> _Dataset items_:
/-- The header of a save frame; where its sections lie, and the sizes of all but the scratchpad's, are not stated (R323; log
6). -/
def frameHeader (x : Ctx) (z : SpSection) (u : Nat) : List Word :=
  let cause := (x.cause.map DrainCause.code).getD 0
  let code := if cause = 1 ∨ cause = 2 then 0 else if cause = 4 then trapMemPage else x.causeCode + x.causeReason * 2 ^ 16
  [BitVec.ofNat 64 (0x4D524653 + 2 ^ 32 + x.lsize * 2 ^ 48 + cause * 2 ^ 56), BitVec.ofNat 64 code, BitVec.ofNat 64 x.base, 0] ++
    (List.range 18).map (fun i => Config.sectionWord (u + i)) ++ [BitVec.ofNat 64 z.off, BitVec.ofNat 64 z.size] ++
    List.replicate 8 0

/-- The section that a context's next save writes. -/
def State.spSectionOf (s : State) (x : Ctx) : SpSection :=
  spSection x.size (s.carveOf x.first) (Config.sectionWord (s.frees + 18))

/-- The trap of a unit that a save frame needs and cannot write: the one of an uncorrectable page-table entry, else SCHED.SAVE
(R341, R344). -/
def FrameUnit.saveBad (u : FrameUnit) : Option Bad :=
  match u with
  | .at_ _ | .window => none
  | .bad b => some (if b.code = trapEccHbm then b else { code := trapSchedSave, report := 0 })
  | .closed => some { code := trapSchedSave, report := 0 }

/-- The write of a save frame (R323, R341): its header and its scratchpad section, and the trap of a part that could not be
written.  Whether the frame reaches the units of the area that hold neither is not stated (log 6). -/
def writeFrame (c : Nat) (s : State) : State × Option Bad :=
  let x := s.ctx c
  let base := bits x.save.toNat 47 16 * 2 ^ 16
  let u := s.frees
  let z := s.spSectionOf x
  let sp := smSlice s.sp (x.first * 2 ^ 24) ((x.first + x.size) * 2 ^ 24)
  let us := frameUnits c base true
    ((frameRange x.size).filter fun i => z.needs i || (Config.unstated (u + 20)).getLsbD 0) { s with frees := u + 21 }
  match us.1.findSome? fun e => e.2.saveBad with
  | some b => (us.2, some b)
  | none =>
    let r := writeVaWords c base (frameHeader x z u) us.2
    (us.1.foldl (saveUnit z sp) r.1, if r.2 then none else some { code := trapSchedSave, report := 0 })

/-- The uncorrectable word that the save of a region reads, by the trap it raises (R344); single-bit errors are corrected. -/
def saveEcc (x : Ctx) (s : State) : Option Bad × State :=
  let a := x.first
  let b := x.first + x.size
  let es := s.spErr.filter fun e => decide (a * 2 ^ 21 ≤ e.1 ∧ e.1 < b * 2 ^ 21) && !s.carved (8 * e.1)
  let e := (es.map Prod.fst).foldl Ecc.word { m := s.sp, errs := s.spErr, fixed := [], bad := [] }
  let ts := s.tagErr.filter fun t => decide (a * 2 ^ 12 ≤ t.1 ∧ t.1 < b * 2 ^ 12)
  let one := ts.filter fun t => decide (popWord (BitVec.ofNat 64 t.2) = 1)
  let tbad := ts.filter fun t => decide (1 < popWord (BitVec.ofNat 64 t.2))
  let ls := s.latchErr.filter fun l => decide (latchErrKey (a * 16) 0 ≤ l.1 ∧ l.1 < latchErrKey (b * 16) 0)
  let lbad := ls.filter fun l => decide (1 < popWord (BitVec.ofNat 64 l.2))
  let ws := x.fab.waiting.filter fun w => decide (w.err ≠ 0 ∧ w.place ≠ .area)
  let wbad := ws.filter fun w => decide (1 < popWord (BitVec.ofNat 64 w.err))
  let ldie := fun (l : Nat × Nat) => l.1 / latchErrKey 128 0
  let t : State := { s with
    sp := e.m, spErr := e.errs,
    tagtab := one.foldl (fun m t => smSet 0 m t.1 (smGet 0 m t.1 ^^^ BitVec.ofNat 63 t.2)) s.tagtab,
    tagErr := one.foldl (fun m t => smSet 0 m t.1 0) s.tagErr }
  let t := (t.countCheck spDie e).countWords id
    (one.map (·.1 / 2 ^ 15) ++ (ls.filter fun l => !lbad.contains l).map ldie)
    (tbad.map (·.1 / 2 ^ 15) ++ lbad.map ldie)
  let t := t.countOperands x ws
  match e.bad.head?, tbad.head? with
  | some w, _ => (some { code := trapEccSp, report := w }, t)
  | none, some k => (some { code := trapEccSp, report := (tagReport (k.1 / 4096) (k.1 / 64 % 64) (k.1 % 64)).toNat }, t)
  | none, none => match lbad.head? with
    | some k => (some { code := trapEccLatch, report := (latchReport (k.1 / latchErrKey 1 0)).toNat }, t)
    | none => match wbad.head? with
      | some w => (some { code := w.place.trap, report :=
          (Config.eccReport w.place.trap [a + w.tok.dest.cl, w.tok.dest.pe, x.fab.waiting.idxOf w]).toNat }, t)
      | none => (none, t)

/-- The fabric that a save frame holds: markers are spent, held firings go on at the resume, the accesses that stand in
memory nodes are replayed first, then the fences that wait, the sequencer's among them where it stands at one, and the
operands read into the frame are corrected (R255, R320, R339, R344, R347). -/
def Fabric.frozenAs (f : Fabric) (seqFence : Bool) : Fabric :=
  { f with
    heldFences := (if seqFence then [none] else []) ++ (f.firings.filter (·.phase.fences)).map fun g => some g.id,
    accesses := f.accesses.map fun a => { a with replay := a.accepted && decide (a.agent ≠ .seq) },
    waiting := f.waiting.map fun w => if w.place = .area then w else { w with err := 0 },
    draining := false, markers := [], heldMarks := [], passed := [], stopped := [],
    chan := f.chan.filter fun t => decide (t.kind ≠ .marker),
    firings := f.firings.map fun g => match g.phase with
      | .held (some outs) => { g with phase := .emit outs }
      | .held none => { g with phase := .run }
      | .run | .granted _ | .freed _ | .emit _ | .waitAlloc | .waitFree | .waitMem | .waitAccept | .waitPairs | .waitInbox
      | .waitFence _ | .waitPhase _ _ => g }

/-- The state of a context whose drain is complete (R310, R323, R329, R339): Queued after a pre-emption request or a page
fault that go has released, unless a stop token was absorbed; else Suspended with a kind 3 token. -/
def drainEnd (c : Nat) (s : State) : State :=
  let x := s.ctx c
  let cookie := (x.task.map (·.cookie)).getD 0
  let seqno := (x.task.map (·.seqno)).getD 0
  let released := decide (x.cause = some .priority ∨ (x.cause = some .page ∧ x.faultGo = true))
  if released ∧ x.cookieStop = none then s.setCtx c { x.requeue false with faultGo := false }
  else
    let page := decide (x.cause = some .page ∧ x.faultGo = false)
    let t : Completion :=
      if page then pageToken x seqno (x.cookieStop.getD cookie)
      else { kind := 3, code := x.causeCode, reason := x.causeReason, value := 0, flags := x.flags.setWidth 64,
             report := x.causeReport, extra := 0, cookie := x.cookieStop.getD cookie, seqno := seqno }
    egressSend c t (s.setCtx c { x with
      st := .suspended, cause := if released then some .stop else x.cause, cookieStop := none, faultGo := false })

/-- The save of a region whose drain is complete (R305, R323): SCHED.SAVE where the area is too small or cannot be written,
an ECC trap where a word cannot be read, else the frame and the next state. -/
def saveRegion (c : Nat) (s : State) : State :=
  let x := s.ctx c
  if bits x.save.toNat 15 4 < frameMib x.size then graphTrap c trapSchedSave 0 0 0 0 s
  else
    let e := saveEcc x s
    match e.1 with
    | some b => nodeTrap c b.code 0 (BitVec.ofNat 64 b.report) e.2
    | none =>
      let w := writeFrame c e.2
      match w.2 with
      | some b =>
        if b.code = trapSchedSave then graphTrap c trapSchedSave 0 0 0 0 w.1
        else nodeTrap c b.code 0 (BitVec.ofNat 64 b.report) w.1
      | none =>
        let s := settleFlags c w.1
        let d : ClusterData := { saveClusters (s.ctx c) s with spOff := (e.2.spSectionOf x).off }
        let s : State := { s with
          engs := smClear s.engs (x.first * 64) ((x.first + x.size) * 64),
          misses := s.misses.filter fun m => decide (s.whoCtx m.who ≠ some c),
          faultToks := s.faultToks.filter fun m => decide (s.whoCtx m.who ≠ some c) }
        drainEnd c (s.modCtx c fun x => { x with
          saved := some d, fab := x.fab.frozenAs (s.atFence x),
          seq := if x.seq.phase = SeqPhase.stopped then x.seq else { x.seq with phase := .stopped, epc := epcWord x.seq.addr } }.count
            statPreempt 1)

==

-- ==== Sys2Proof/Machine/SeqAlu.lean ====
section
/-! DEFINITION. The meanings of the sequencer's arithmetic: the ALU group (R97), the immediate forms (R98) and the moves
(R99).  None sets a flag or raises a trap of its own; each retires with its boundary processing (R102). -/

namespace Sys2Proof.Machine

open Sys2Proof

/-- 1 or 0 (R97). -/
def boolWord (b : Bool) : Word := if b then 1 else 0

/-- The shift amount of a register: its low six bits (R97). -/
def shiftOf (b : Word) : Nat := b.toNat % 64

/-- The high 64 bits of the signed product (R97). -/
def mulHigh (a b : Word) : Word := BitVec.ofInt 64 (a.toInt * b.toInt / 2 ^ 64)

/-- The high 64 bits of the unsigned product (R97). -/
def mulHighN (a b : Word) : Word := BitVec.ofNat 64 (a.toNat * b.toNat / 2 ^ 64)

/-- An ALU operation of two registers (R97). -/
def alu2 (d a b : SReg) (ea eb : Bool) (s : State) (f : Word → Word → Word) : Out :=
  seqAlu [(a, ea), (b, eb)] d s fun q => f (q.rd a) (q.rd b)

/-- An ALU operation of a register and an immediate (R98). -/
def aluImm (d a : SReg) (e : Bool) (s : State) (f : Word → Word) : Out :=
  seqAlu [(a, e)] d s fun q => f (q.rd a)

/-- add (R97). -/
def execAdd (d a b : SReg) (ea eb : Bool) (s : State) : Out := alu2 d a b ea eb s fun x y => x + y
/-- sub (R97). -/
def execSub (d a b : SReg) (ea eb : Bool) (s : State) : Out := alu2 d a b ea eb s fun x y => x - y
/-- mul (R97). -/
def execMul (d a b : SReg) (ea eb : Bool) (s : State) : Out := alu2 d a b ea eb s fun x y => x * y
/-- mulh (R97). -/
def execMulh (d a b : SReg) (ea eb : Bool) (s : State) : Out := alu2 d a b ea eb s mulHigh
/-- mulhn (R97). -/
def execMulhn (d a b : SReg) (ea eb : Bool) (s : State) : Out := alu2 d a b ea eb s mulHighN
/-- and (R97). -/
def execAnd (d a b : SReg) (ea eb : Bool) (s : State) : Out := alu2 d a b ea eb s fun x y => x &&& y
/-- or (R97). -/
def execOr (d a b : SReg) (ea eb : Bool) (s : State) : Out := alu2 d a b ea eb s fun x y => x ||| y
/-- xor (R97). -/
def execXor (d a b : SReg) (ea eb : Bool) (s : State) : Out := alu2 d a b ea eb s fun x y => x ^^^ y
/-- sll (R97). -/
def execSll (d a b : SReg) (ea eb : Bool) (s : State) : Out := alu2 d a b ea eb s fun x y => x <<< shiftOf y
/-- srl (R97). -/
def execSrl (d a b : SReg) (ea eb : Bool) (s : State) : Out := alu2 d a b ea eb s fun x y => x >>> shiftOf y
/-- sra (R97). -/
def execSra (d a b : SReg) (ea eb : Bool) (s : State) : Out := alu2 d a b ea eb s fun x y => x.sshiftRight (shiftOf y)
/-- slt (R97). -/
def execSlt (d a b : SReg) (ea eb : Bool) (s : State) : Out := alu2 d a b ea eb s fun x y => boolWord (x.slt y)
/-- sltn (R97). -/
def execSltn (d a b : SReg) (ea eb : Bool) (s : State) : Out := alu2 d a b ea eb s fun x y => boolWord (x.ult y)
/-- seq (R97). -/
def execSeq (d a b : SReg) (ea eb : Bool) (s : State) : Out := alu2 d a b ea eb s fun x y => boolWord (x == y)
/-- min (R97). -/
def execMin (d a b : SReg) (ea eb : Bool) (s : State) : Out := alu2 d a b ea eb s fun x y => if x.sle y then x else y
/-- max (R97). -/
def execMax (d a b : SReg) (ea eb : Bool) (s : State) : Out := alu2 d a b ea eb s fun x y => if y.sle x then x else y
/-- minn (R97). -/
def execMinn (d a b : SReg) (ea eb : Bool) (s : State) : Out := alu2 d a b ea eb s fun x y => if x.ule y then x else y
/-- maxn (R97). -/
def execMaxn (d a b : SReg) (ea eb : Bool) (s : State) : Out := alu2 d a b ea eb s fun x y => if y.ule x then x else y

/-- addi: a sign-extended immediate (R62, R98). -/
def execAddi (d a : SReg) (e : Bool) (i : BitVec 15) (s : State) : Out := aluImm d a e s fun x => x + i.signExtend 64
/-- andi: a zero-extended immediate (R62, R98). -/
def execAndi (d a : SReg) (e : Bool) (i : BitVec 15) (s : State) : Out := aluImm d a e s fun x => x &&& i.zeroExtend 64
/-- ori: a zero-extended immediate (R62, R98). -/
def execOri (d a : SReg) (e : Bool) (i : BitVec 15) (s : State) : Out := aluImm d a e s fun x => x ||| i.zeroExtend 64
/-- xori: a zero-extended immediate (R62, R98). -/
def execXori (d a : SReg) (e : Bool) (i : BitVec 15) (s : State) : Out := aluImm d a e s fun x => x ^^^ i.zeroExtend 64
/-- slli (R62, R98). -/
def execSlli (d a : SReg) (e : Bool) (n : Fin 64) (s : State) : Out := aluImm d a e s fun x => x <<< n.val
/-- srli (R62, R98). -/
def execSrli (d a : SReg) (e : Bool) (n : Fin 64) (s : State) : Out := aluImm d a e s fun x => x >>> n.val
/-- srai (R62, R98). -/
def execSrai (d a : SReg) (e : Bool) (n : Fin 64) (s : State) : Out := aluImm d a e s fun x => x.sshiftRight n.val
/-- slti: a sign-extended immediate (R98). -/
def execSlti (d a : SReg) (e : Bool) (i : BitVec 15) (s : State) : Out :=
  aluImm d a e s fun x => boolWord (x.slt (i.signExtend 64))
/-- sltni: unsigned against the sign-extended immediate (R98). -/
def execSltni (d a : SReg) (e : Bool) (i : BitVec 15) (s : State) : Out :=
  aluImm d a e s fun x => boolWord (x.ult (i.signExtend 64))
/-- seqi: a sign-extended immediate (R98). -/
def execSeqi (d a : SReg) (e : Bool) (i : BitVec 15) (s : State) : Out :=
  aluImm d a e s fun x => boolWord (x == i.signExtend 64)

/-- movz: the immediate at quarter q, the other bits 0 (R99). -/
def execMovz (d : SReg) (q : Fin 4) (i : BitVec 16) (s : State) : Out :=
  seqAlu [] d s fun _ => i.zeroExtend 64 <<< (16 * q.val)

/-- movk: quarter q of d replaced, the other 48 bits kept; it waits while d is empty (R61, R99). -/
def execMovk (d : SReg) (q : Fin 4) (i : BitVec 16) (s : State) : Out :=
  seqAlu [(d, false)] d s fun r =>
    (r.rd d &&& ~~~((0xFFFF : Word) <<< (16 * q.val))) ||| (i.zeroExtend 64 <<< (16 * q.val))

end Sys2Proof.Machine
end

==

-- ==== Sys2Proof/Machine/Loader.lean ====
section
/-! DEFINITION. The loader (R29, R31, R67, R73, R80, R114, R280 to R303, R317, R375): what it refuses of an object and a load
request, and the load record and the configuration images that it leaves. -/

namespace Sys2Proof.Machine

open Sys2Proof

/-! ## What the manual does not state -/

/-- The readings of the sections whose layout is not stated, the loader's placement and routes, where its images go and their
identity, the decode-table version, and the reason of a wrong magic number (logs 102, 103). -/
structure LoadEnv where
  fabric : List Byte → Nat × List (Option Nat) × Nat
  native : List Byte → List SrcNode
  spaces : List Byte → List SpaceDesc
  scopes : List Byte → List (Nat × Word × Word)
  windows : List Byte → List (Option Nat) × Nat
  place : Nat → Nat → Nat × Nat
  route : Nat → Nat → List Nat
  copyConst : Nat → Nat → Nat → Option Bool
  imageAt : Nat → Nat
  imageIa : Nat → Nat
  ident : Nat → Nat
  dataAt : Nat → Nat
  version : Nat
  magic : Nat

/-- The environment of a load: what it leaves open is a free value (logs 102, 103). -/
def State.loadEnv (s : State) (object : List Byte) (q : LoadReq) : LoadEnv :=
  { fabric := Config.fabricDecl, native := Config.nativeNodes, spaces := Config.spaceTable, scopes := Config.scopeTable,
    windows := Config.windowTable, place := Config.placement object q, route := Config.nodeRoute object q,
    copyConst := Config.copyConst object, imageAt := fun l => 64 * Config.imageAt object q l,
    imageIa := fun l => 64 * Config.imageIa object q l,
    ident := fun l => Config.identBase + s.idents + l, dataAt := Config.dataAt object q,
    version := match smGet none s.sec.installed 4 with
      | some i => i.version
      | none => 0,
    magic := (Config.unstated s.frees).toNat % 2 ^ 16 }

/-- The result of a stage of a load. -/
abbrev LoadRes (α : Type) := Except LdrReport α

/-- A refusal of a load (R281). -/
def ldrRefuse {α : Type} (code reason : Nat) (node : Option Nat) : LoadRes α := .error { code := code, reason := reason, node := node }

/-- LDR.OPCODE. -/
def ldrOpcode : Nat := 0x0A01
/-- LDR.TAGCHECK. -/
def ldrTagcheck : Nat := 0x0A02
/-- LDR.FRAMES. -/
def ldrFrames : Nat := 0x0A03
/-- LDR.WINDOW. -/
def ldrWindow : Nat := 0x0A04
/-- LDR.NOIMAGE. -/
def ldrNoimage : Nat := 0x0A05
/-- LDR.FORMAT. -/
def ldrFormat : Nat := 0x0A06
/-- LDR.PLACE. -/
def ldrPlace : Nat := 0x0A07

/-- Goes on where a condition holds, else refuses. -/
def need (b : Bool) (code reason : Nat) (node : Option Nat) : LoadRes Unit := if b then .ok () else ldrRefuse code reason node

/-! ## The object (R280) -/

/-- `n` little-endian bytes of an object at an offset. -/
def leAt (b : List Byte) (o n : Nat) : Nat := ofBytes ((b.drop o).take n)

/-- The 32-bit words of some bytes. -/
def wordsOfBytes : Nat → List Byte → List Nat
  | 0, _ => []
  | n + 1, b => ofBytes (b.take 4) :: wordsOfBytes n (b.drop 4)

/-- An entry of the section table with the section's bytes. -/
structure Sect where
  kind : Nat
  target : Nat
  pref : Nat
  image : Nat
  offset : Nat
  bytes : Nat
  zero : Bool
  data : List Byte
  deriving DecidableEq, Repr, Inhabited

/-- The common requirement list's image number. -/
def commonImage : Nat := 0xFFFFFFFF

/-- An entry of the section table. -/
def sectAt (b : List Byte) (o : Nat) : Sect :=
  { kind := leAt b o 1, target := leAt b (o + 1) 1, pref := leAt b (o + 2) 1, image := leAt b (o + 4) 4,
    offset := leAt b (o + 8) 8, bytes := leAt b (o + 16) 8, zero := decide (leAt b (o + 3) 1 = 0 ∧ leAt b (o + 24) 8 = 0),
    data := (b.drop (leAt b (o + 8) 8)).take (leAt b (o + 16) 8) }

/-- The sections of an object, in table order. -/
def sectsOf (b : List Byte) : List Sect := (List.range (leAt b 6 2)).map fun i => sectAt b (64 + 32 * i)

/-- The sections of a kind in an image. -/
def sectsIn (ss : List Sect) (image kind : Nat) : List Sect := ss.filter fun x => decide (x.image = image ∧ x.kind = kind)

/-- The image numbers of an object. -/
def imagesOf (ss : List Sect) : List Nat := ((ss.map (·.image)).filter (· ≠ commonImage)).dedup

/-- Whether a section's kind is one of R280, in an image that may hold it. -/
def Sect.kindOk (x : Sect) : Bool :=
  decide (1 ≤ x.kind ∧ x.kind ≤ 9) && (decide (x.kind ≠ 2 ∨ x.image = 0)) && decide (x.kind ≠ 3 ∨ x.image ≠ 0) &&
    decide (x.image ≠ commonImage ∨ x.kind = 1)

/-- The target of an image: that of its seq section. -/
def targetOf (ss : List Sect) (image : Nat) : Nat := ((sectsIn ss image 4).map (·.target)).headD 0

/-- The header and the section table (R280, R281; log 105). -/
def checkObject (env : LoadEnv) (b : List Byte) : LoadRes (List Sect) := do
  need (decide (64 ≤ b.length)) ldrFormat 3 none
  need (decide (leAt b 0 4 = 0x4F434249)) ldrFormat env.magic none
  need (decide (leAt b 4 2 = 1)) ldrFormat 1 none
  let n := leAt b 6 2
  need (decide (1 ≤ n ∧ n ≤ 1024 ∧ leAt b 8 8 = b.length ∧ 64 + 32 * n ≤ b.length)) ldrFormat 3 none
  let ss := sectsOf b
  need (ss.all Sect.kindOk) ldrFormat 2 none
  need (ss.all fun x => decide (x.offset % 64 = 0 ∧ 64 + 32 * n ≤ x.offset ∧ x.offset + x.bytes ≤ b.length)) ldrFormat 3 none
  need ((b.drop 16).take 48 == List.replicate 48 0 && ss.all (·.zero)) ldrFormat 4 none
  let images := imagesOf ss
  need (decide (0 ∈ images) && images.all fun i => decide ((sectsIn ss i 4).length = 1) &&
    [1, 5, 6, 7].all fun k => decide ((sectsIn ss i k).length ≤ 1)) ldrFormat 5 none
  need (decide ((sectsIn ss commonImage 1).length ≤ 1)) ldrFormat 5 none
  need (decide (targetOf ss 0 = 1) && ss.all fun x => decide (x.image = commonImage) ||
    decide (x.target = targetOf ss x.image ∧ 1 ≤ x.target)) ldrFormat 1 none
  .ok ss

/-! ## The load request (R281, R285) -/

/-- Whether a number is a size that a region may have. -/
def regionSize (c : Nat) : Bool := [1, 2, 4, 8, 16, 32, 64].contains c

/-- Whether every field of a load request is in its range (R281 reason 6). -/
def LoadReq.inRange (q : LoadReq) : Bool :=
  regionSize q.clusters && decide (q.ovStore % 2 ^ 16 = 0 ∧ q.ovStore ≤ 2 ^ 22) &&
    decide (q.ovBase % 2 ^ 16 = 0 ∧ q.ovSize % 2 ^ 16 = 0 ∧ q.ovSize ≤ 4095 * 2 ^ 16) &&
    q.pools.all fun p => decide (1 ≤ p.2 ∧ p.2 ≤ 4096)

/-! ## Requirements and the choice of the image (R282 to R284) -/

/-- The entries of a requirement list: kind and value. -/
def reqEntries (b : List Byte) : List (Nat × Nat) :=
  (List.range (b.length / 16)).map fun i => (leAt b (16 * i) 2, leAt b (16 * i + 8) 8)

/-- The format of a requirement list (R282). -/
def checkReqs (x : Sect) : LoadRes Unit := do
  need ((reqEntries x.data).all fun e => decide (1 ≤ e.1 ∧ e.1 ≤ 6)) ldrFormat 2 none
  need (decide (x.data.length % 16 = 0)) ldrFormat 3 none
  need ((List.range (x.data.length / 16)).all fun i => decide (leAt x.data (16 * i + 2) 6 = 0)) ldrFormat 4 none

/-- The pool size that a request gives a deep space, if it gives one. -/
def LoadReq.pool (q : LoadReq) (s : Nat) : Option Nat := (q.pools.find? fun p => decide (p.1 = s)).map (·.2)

> _The task_:
Copy word for word the stretch of entries above from the line that has "stated (R323; log" through the line that has "(R341, R344). -/", both ends included, and nothing outside it.

> _Finished exercise_:
/-- The header of a save frame; where its sections lie, and the sizes of all but the scratchpad's, are not stated (R323; log
6). -/
def frameHeader (x : Ctx) (z : SpSection) (u : Nat) : List Word :=
  let cause := (x.cause.map DrainCause.code).getD 0
  let code := if cause = 1 ∨ cause = 2 then 0 else if cause = 4 then trapMemPage else x.causeCode + x.causeReason * 2 ^ 16
  [BitVec.ofNat 64 (0x4D524653 + 2 ^ 32 + x.lsize * 2 ^ 48 + cause * 2 ^ 56), BitVec.ofNat 64 code, BitVec.ofNat 64 x.base, 0] ++
    (List.range 18).map (fun i => Config.sectionWord (u + i)) ++ [BitVec.ofNat 64 z.off, BitVec.ofNat 64 z.size] ++
    List.replicate 8 0

/-- The section that a context's next save writes. -/
def State.spSectionOf (s : State) (x : Ctx) : SpSection :=
  spSection x.size (s.carveOf x.first) (Config.sectionWord (s.frees + 18))

/-- The trap of a unit that a save frame needs and cannot write: the one of an uncorrectable page-table entry, else SCHED.SAVE
(R341, R344). -/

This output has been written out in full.